The word "Passion" comes from the greek word "pasko" which means "to be done to". It is, of course, also the origin of the word "patient". As Jesus allows himself to be taken, to suffer and to die, so patients place themselves into the hands of others.  Patients allow themselves to be treated, healed and restored thanks to the skill and devotion of medical staff.

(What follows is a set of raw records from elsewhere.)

-- ==== Sys2Proof/Proofs/FullReset.lean ====
section
/-! PROOFS. The reset state of every block (R20, R45, R74, R85, R90, R119, R137, R157, R170, R187): one lemma for each
record read from the state at the end of a full reset, then what is computed from them. -/

namespace Sys2Proof.Machine

section
variable (cause : ResetCause) (b1 b0 : Bool) (s : State)

/-! ### The records -/

theorem restart_link (l : Link) :
    (restart cause b1 b0 s).link l = ⟨none, .silent, none, 0, 0, none, ⟨0, 0, 0, 0, 0⟩, none⟩ := by
  cases l <;> rfl

theorem restart_step (i : StepIx) : (restart cause b1 b0 s).step i
    = (s.step i).restart ((restart cause b1 b0 s).su.active.installed i) := Tab.get_build ..

theorem restart_sw (i : StepIx) : (restart cause b1 b0 s).sw i = { Reset.swuStep with
    opCount := match s.loadedImage with | none => 0 | some x => x.opCounts.get i } := Tab.get_build ..

theorem restart_cd (i : StepIx) : (restart cause b1 b0 s).cd i =
    ⟨none, false, (restart cause b1 b0 s).y .dutyLimit - 2,
      if (restart cause b1 b0 s).y .dutyLimit - 2 = 0 then none
      else some ((restart cause b1 b0 s).ySec .dutyInterval)⟩ := Tab.get_build ..

theorem restart_rejected (i : StepIx) : ((restart cause b1 b0 s).vrg.steps.get i).rejected = 0 :=
  congrArg VrgStep.rejected (Tab.get_build ..)

theorem restart_qty (q : QtyIx) : (restart cause b1 b0 s).qty q = ⟨.normal, 0, 0, none, none, none⟩ := Tab.get_build ..

theorem restart_marked (i : StepIx) (q : QtyIx) : (restart cause b1 b0 s).marked i q = false := by
  have marks : (restart cause b1 b0 s).hsv.marks.get i = Tab.build (fun _ => false) := Tab.get_build ..
  rw [State.marked, marks, Tab.get_build]

theorem restart_ub (i : StepIx) : (restart cause b1 b0 s).ub i = { Reset.ubpStep with
    baseline := match s.loadedImage with
      | none => none
      | some x => (x.baselines.get i).map (fun b => ⟨b.1, b.2, false⟩) } := Tab.get_build ..

/-- After a full reset the one condition source that can be active is STORE_FAULT. -/
theorem restart_sourceActive {src : Source} (h : src ≠ .storeFault) :
    (restart cause b1 b0 s).sourceActive src = false := by
  show (loadedRouter s.loadedImage).active.get src.ix = false
  cases s.loadedImage with
  | some img => exact Tab.get_build ..
  | none =>
    refine (Tab.get_build ..).trans ?_
    cases src
    case storeFault => exact absurd rfl h
    all_goals rfl

theorem restart_hold (i : Fin 16) : (restart cause b1 b0 s).evr.hold.get i = none := by
  show (loadedRouter s.loadedImage).hold.get i = none
  cases s.loadedImage <;> exact Tab.get_build ..

/-! ### What is computed from them -/

theorem restart_insertedRating : (restart cause b1 b0 s).insertedRating = 0 := by
  have off : ∀ i, (((restart cause b1 b0 s).step i).state == .energized) = false := by
    intro i
    rw [restart_step]
    show ((if _ then _ else _ : StepState) == _) = false
    split <;> rfl
  simp [State.insertedRating, off]

/-- No quantity stands at a stage. -/
theorem restart_firstAtRank (r : Nat) : (restart cause b1 b0 s).firstAtRank (r + 1) = none := by
  simp [State.firstAtRank, restart_qty, HarmState.rank, HarmState.code]

theorem restart_unbAlarm : (restart cause b1 b0 s).unbAlarm = false := by
  simp [State.unbAlarm, restart_ub, Reset.ubpStep]

/-- STORE_FAULT is active only with the routes of an invalid image, which are NONE, so that no AUX output is
asserted. -/
theorem restart_aux (n : Fin 4) : (restart cause b1 b0 s).aux n = false := by
  have store : (restart cause b1 b0 s).route .storeFault = .aux n →
      (restart cause b1 b0 s).sourceActive .storeFault = false := by
    intro routed
    change (loadedRouter s.loadedImage).routes.get _ = _ at routed
    show (loadedRouter s.loadedImage).active.get _ = false
    generalize s.loadedImage = img at routed ⊢
    cases img with
    | some img => exact Tab.get_build ..
    | none =>
      rw [show (loadedRouter none).routes.get _ = Destination.none from Tab.get_build ..] at routed
      cases routed
  have conditions : (restart cause b1 b0 s).contribution (.aux n) = false := by
    simp only [State.contribution, List.any_eq_false, Bool.and_eq_true, decide_eq_true_eq]
    rintro src - ⟨⟨-, routed⟩, active⟩
    by_cases h : src = .storeFault
    · subst h
      rw [store routed] at active
      cases active
    · rw [restart_sourceActive cause b1 b0 s h] at active
      cases active
  simp [State.aux, conditions, restart_hold]

end

/-- Settles O6: block by block, from the records. -/
theorem fullResetLeavesEveryBlockInItsResetState : Obligations.FullResetLeavesEveryBlockInItsResetState := by
  intro cause b1 b0 s
  refine ⟨restart cause b1 b0 s, rfl, ?mi, ?st, ?swu, ?cdu, ?vrg, ?hsv, ?ubp, ?evr, ?hlk⟩
  case mi => exact ⟨restart_link cause b1 b0 s, rfl, rfl, rfl, rfl, rfl, rfl, rfl, rfl, rfl⟩
  case st =>
    refine ⟨fun i => ?_, rfl, rfl, restart_insertedRating cause b1 b0 s, rfl⟩
    rw [restart_step]
    exact ⟨rfl, rfl, rfl, rfl, rfl, rfl, rfl, rfl⟩
  case swu =>
    refine ⟨rfl, rfl, rfl, rfl, fun i => ?_⟩
    rw [restart_sw]
    exact ⟨rfl, rfl, rfl, rfl, rfl, rfl, rfl⟩
  case cdu =>
    refine ⟨fun i => ?_, rfl, rfl, rfl⟩
    rw [restart_cd]
    refine ⟨rfl, rfl, rfl, ?_⟩
    by_cases h : 2 < (restart cause b1 b0 s).y .dutyLimit
    · rw [if_pos h]
      exact if_neg (by omega)
    · rw [if_neg h]
      exact if_pos (by omega)
  case vrg =>
    exact ⟨rfl, rfl, rfl, rfl, rfl, rfl, rfl, rfl, rfl, rfl, rfl, rfl, rfl, restart_rejected cause b1 b0 s⟩
  case hsv =>
    refine ⟨restart_qty cause b1 b0 s, rfl, restart_marked cause b1 b0 s, ?_, ?_, ?_⟩
    · rw [State.harmAlarm, restart_firstAtRank]; rfl
    · rw [State.harmBlock, restart_firstAtRank]; rfl
    · rw [State.harmRemove, restart_firstAtRank]; rfl
  case ubp =>
    refine ⟨fun i => ?_, restart_unbAlarm cause b1 b0 s, rfl, rfl⟩
    rw [restart_ub]
    exact ⟨rfl, rfl, rfl, rfl, rfl, rfl, rfl, rfl⟩
  case evr =>
    refine ⟨fun src => restart_sourceActive cause b1 b0 s, restart_hold cause b1 b0 s, restart_aux cause b1 b0 s, ?_⟩
    show (loadedRouter s.loadedImage).removal = none
    cases s.loadedImage <;> rfl
  case hlk => exact ⟨rfl, rfl, rfl, rfl, rfl, rfl⟩

end Sys2Proof.Machine
end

To-day, therefore, is a an appropriate day, not just to think about all of those who find themselves patients but also those who care for them.

 

28 March

 

Regarded by many as his masterpiece, P.G.Wodehouse's, "Joy in the Morning", was published in the U.K. in 1947.   It was begun whilst the author was under house arrest in Le Touquet after the invasion of France in 1940.   Later he was sent to an internment camp in Upper Silesia where he wrote to his wife, "If this is Upper Silesia, heaven knows what Lower Silesia is like".

 

"Joy in the Morning" opens with these words,  "After the thing was all over, when peril had ceased to loom and happy endings had been distributed in heaping handfuls,   and we were driving home with our hats on the sides of our heads....I confessed to Jeeves that there had been moments during the recent proceedings when Bertram Wooster, though no weakling,

had come near to despair."

 

I hope and pray that we will, in the words of the Psalmist, find that joy despite the perils of the present time and the temptation to despair.

 

27th March

 

I have lost count of the number of people who have commented on the weather.   We are "lucky", "fortunate", "blessed" to be enjoying the first extended dry and sunny spell of the year.   The wind is drying the soil and the farmers and gardeners can get back onto the land.

 

We are thankful that restrictions on movement and association are not being enforced in the winter.   We are also appreciative of the space afforded by living in the country with gardens, lanes and footpaths for exercise.   Despite uncertainties and anxieties, a sense of gratitude should be a part of the outlook of every Christian.   It was the medieval  Dominican mystic Meister Eckhart who once observed,   "If the only prayer we say in our lives is 'Thank you", then that is enough"

 

26th March

 

I understand that about a third of the food produced in this country goes to waste.   This may occur between the time it leaves the farm to its processing and delivery to the shelves of our shops.   Other waste occurs when food remains unsold and is destroyed or bought and unconsumed.

 

Much of what we buy is eaten but sadly some cooked food is  thrown away.   In the present situation, Ruth and I have become more aware of the way we buy food and how and when we use it.   Others have commented to me about how often they now shop and the self imposed limits they place upon the buying of their food.

 

We are certainly encouraged to give more thought to what we need and to refrain from buying too much.   The current situation may be a warning to us about food production, distribution, purchase and consumption.   It certainly reminds us that what we have  and what we think we need is not unlimited.

 

 

25th March

 

It is the Feast of the Annunciation, the day when the church recalls the visit of the Angel to Mary, announcing that she will be the mother of her Saviour.   It is not coincidental that the feast falls exactly nine months before we celebrate His birth on Christmas Day.   Traditionally, to-day was called "Lady Day" and it was the first of the days on which the quarterly agricultural rent was due.

 

"Lady Day"  always reminds me of the interconnection between rural life and the worship of its church.   Over the centuries, this rural life and the agriculture that underpins it has seen its fair share of plague, famine, floods and blight and the misery that they cause.

 

To-day we are faced with another threat to our way of life and there is a considerable amount of uncertainty and anxiety.

However, I have no doubt that this current crisis will be born and ultimately overcome by the resilience of our communities.

By the time we reach the second quarter payment day, which is,  June the 24th, I hope and pray that things may be a little clearer.